In early October, the Royal College of Midwives published an opinion piece on its website titled, “How do we keep giving when there’s nothing more to give?”

“Staffing is in a tragic state. Begging, borrowing and pleading for more staff, more help, more for tonight’s shift, cover for the weekend where we’re four short, where two just called in sick and only the newly qualified is rostered to cover the antenatal ward. Simply hiring more isn’t possible. There just is not more of us. We’re reducing the time we give to women, having to close facilities, reduce antenatal education, postnatal visits cut to a minimum and we’re having to send families on their way ASAP.”

Its concluding paragraph is damning: “Protecting and providing for maternity services in the NHS protects the whole country’s future. … Healthy, happy and supported mothers, babies and families is the ultimate goal for midwives and right now it’s not happening. The government is failing all of us.”

Pressure group March with Midwives has called for protest vigils on November 21. Its manifesto states, “2021 has seen maternity services become critically unsafe for staff and users.”

“The maternity system is not just under pressure or even on its knees. It is utterly broken and not fit for purpose.”

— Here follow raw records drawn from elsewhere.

/-- Is a save slot free for one more switch-out (R167). (DESIGN CHOICE: notes/assumptions/29) -/
def State.slotRoom (s : State) : Bool := decide (s.slotClaims < s.freeSlots.length)

/-- CRW_SAVE_USED follows the slots in use (Table 6.7). -/
def State.countSlots (s : State) : State :=
  s.setFld Reg.crwSaveUsed Fld.crwSaveUsedUsed
    ((s.saved.filter fun (x : SavedCtx) => !(s.crews.any fun e => e.2.saveSlot = some x.slot)).length +
      (s.crews.filter fun e => e.2.saveSlot.isSome).length)

/-- The device virtual address of a save slot (R168). -/
def State.slotVa (s : State) (slot : Nat) : Nat := s.reg64 Reg.crwSaveBase0 Reg.crwSaveBase1 + slot * 0x400000

/-- Begin to switch a crew out: it issues no further bundle and drains (R167, R168); without a free save slot the refusal is
counted. -/
def State.switchOut (s : State) (c : CrewRef) (preempted : Bool) : State :=
  if s.slotRoom then
    (s.modCrew c fun x => { x with saveSlot := none, preempted, saveLen := 19264, savedH := [] }).setPhase c .draining
  else s.bump (Reg.crwNoslotCnt c.stope)

/-- Has a draining crew drained (R168): its operations, the passes of its tiles and its duplicates are complete.
(DESIGN CHOICE: notes/assumptions/29) -/
def State.drained (s : State) (c : CrewRef) : Bool :=
  let cr := s.crew c
  cr.phase = .draining && cr.busy.all (fun b => b.ready ≤ s.cycle) && cr.dups.isEmpty &&
  (s.drill c.stope).ctxs.all fun t => t.crew ≠ c.crew || t.phase = .ready || t.phase = .waitUnits || t.phase = .retained

/-- A drained crew takes the lowest-numbered free save slot, once (R168): the slot that it has. -/
def State.takeSlot (s : State) (c : CrewRef) : State × Option Nat :=
  match (s.crew c).saveSlot with
  | some n => (s, some n)
  | none =>
    if !s.drained c then (s, none)
    else match s.freeSlots.head? with
      | none => (s, none)
      | some n => ((s.modCrew c fun x => { x with saveSlot := some n }).countSlots, some n)

/-- Does the onsetter hold a dispatchable instance for a stope: an entry, a re-queued instance, or the second run of a pair. -/
def State.entryFor (s : State) (stope : Nat) : Bool :=
  s.stopeOpen stope &&
  (s.dispatches.any (fun d => d.next < d.count && d.levels.testBit (stope / 72)) ||
   s.requeued.any (fun i => (s.levelsOf i).testBit (stope / 72)) ||
   s.pairs.any fun p => p.stope ≠ stope && p.waitingShadow.any fun i => (s.levelsOf i).testBit (stope / 72))

/-- SWITCH_WAIT_EXPIRY (R167): a wait has been pending for CRW_SWITCH_WAIT cycles, and was not satisfied in the last of them (R231),
while work waits for the stope and no crew of it is idle. -/
def execSwitchWaitExpiry (c : CrewRef) (s : State) : Host.Outcome State Fault Refusal :=
  let cr := s.crew c
  match cr.phase, cr.wait with
  | .waiting, some w =>
    if w.sat.isNone && w.late.isNone && s.was Reg.crwSwitchWait < s.cycle - w.since && s.entryFor c.stope
        && (s.idleCrewOf c.stope).isNone && s.was Reg.crwSaveSlots ≠ 0 then
      .next (s.switchOut c false)
    else .next s
  | _, _ => .next s

/-- Crews of a level's active stopes that run an instance of a class below `p`, with class and dispatch order.
(DESIGN CHOICE: notes/assumptions/29) -/
def State.victims (s : State) (levels p : Nat) : List (CrewRef × Nat × Nat) :=
  s.crews.filterMap fun e =>
    let c : CrewRef := ⟨e.1 / 16, e.1 % 16⟩
    match e.2.inst with
    | some i =>
      if levels.testBit (c.stope / 72) && s.stopeState c.stope = 1 && i.prio < p && !i.ballast && !i.ended
          && (e.2.phase = .running || e.2.phase = .waiting) then some (c, i.prio, i.order) else none
    | none => none

/-- The crew that a preemption is aimed at (R224): of the lowest class, the most recently dispatched. -/
def pickVictim (l : List (CrewRef × Nat × Nat)) : Option CrewRef :=
  (l.foldl (fun (best : Option (CrewRef × Nat × Nat)) x =>
    match best with
    | none => some x
    | some b => if x.2.1 < b.2.1 || (x.2.1 = b.2.1 && b.2.2 < x.2.2) then some x else some b) none).map (·.1)

/-- The crew that an entry which has waited SFT_PREEMPT_WAIT cycles preempts, when no crew on an active stope of its levels is
idle (R224). -/
def State.preempts? (s : State) (d : Dispatch) : Option CrewRef :=
  let idle := (List.range 144).any fun st =>
    s.stopeState st = 1 && d.levels.testBit (st / 72) && (s.idleCrewOf st).isSome
  if s.cycle - d.waitSince < s.reg Reg.sftPreemptWait || idle then none else pickVictim (s.victims d.levels d.prio)

/-- PREEMPT_REQUEST (R224): an entry of the level that has waited preempts a crew, the first in the order of service among those
that have, while no request of the level is outstanding. -/
def execPreemptRequest (level : Nat) (s : State) : Host.Outcome State Fault Refusal :=
  match (s.firstServed level ((s.entries level).filter fun d => (s.preempts? d).isSome)).bind s.preempts? with
  | none => .next s
  | some c =>
    if Store.get 0 s.preempts level ≠ 0 then .next s
    else if s.slotRoom then .next (({ s with preempts := Store.set 0 s.preempts level (crewKey c + 1) }).switchOut c true)
    else .next (s.bump (Reg.crwNoslotCnt c.stope))

/-! ## Saved contexts (04 R112, R113; 06 Table 6.6) -/

/-- The accumulators of a tile's checksum state, in the order column checks, row checks, column and row remainders
(04 R114): none at check level 0, no remainders for a full lode. (DEDUCED: notes/assumptions/32) -/
def TileCtx.checkSums (t : TileCtx) : List Int :=
  if !t.check then []
  else
    let all := fun (m : Store Int) (n : Nat) => (List.range n).map fun i => Store.get 0 m i
    let r := tileRows t.shape
    let c := tileCols t.shape
    all t.chk.col c ++ all t.chk.row r ++ (if t.kind = 2 then [] else all t.chk.colRem c ++ all t.chk.rowRem r)

/-- Outputs of a tile shape. -/
def tileOuts (shape : Nat) : Nat := tileRows shape * tileCols shape

/-- The length of a saved tile context (04 Table 4.6). -/
def TileCtx.size (t : TileCtx) : Nat := 64 + imageBytes t.kind * tileOuts t.shape + 82 * t.checkSums.length

/-- A saved tile context as bytes (04 Table 4.6): header, one image per output, checksum state. `free` gives the bits of a value
that no image of its kind holds. (DEDUCED: notes/assumptions/32; DESIGN CHOICE: notes/assumptions/17) -/
def TileCtx.bytes (t : TileCtx) (free : Nat → Nat) : Nat :=
  let n := tileOuts t.shape
  let ib := imageBytes t.kind
  let lode := fun k => Store.get LodeAcc.zero t.lodes k
  let chk := t.checkSums
  let head := packFields [(8, t.tile), (1, t.shape), (1, t.ncb), (2, t.lcw), (1, t.fmt + 8 * t.mx.toNat), (1, t.run),
    (1, t.kind), (1, 0), (2, ofInt 16 (if t.kind = 2 then 0 else t.anchor)), (2, t.slab), (1, t.pass), (3, 0),
    (8, (lode 0).terms), (8, t.adesc), (8, t.bdesc), (8, t.odesc), (4, 82 * chk.length), (4, 0)]
  let imgs := packElems (8 * ib) ((List.range n).map fun k => (lode k).image t.kind t.anchor (free k))
  let sums := packElems 656 (chk.map (ofInt 656))
  head + 2 ^ 512 * (imgs + 2 ^ (8 * ib * n) * sums)

/-- A tile context of a crew that is switched out goes to its save slot (04 R112). -/
def State.saveTile (s : State) (c : CrewRef) (slot : Nat) (i : Instance) (t : TileCtx) : State :=
  let cr := s.crew c
  let off := (cr.saveLen + 63) / 64 * 64
  let free := fun (k : Nat) => s.openBits c.stope t (t.trow * tileRows t.shape + k / tileCols t.shape)
    (t.tcol * tileCols t.shape + k % tileCols t.shape) (Store.get LodeAcc.zero t.lodes k)
  match s.devWrite (some c.stope) (s.slotVa slot + off) t.size (t.bytes free) with
  | (_, .stop _) => s
  | (s, .ok _) =>
    let s := s.freeCtx c.stope t.id
    let s := s.modCrew c fun x => { x with saveLen := off + t.size, savedH := x.savedH ++ [(t.handle, off)] }
    let add := fun (x : SavedCtx) => if x.slot = slot then { x with tiles := x.tiles ++ [(t.handle, t)] } else x
    let new : SavedCtx :=
      { stope := c.stope, crew := c.crew, slot, inst := i, pc := cr.pc, wait := none, preempted := false, ready := false,
        tiles := [(t.handle, t)], sites := cr.merge.map fun (m : MergeEntry) => m.site }
    let s := { s with saved := if s.saved.any (fun (x : SavedCtx) => x.slot = slot) then s.saved.map add
      else s.saved ++ [new] }
    s.bump (Reg.drlCtxSaveCnt c.stope)

/-- TILE_CONTEXT_SAVE (04 R112): the tile context of a drained crew is written to its save slot, and the context and its units are
freed. -/
def execTileContextSave (stope ctx : Nat) (s : State) : Host.Outcome State Fault Refusal :=
  match s.tile stope ctx with
  | none => .next s
  | some t =>
    let c := t.crewRef stope
    match (s.crew c).inst, s.takeSlot c with
    | some i, (s, some slot) => .next (s.saveTile c slot i t)
    | _, _ => .next s

/-- The crew record of a save slot (Table 6.6). -/
def Crew.record (cr : Crew) (c : CrewRef) (i : Instance) : Nat :=
  let sreg := (List.range 32).map fun k => (Store.get 0 cr.regs.s k).toNat
  let vreg := (List.range 8).map fun k => (Store.get 0 cr.regs.v k).toNat
  let preg := (List.range 8).map fun k => if k = 0 then 2 ^ 512 - 1 else (Store.get 0 cr.regs.p k).toNat
  let loops := (List.range 4).map fun k => match cr.loops.reverse[k]? with
    | some l => packFields [(4, l.first), (4, l.last), (4, l.count)]
    | none => 0
  let merge := (List.range 16).map fun k => match cr.merge[k]? with
    | some m => packFields [(96, m.lode.image 2 0 0), (8, m.target)]
    | none => 0
  let htab := (List.range 32).map fun k => ((cr.savedH.find? (·.1 = k)).map (·.2)).getD 0
  let hvalid := (List.range 32).map fun k => (cr.savedH.any (·.1 = k)).toNat
  packFields [(8, i.tile), (8, i.step.num), (4, (cr.wait.map fun w => w.foff).getD cr.pc), (1, cr.wait.isSome.toNat + 2 * i.ballast.toNat), (1, cr.loops.length), (2, c.stope),
    (4, packElems 1 hvalid), (2, 2 ^ cr.merge.length - 1), (2, 0), (4, cr.saveLen), (28, 0),
    (256, packElems 64 sreg), (16384, packElems 16384 vreg), (512, packElems 512 preg), (128, packElems 256 loops),
    (1664, packElems 832 merge), (256, packElems 64 htab)]

/-- The saved context of a crew that is switched out (R168, R169). -/
def State.savedCtx (s : State) (c : CrewRef) (slot : Nat) (cr : Crew) (i : Instance) : SavedCtx :=
  let tiles := ((s.saved.find? fun (x : SavedCtx) => x.slot = slot).map (·.tiles)).getD []
  { stope := c.stope, crew := c.crew, slot, inst := i, pc := cr.pc, wait := cr.wait,
    preempted := cr.preempted || cr.wait.isNone, ready := (cr.wait.map fun w => w.sat.isSome).getD true, tiles,
    sites := cr.merge.map fun (m : MergeEntry) => m.site }

/-- CREW_SAVE (R168): the record of a drained crew whose tile contexts are saved is written to its save slot, and the crew becomes
idle. -/
def execCrewSave (c : CrewRef) (s : State) : Host.Outcome State Fault Refusal :=
  let cr := s.crew c
  match cr.phase, cr.inst, s.takeSlot c with
  | .draining, some i, (s, some slot) =>
    if (s.drill c.stope).ctxs.any (fun t => t.crew = c.crew) || cr.dups ≠ [] then .next s
    else
      match s.devWrite (some c.stope) (s.slotVa slot) 19264 (cr.record c i) with
      | (_, .stop _) => .next s
      | (s, .ok _) =>
        let x := s.savedCtx c slot cr i
        let s := { s with saved := s.saved.filter (fun (y : SavedCtx) => y.slot ≠ slot) ++ [x] }
        let s := { s with preempts := s.preempts.filter fun (e : Nat × Nat) => e.2 ≠ crewKey c + 1 }
        let s := (s.setCrew c { Crew.idle with dupCount := cr.dupCount }).setPhase c .idle
        .next ((s.bump (Reg.crwSwitchOutCnt c.stope)).countSlots)
  | _, _, _ => .next s

/-- Lodes of a saved tile context from its images (04 R113, Table 4.6). -/
def savedLodes (shape kind w : Nat) : Store LodeAcc :=
  let ib := imageBytes kind
  (List.range (tileOuts shape)).foldl (fun m k =>
    Store.set LodeAcc.zero m k (LodeAcc.ofImage kind (getBytes w (64 + ib * k) ib)).1) []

In a survey of its members, the Royal College of Midwives found that more than half (57 percent) said they were considering leaving in the next year. The most cited reasons given were concerns with staffing levels (80 percent) and dissatisfaction with the quality of care that could be provided (66 percent).

Statistics for July (the most recent available) show that 300 midwives had left the service since May, the fastest fall for these two months in any year recorded by the NHS over the last 20 years.

Nearly all (92 percent) of the midwives and maternity support workers responding said they did not feel their work was valued by the current government.

This is nothing new. A pledge made by David Cameron’s Conservative/Liberal Democrat government in 2010 to boost midwife numbers by 3,000 was quietly dropped the following year, and remains unfulfilled a decade later.

Since the financial crash of 2008 and the following decade of austerity under Labour and then Tory governments, the health unions have suppressed one struggle after another by health workers. Where they were unable to prevent strikes breaking out, such as by junior doctors in 2016, these were left isolated and eventually sold out.

NHS FightBack encourages midwives to join with other NHS workers in a united struggle against the privatisation of the NHS, for better staffing, pay and conditions through establishing independent rank-and-file committees to organise and lead the fight.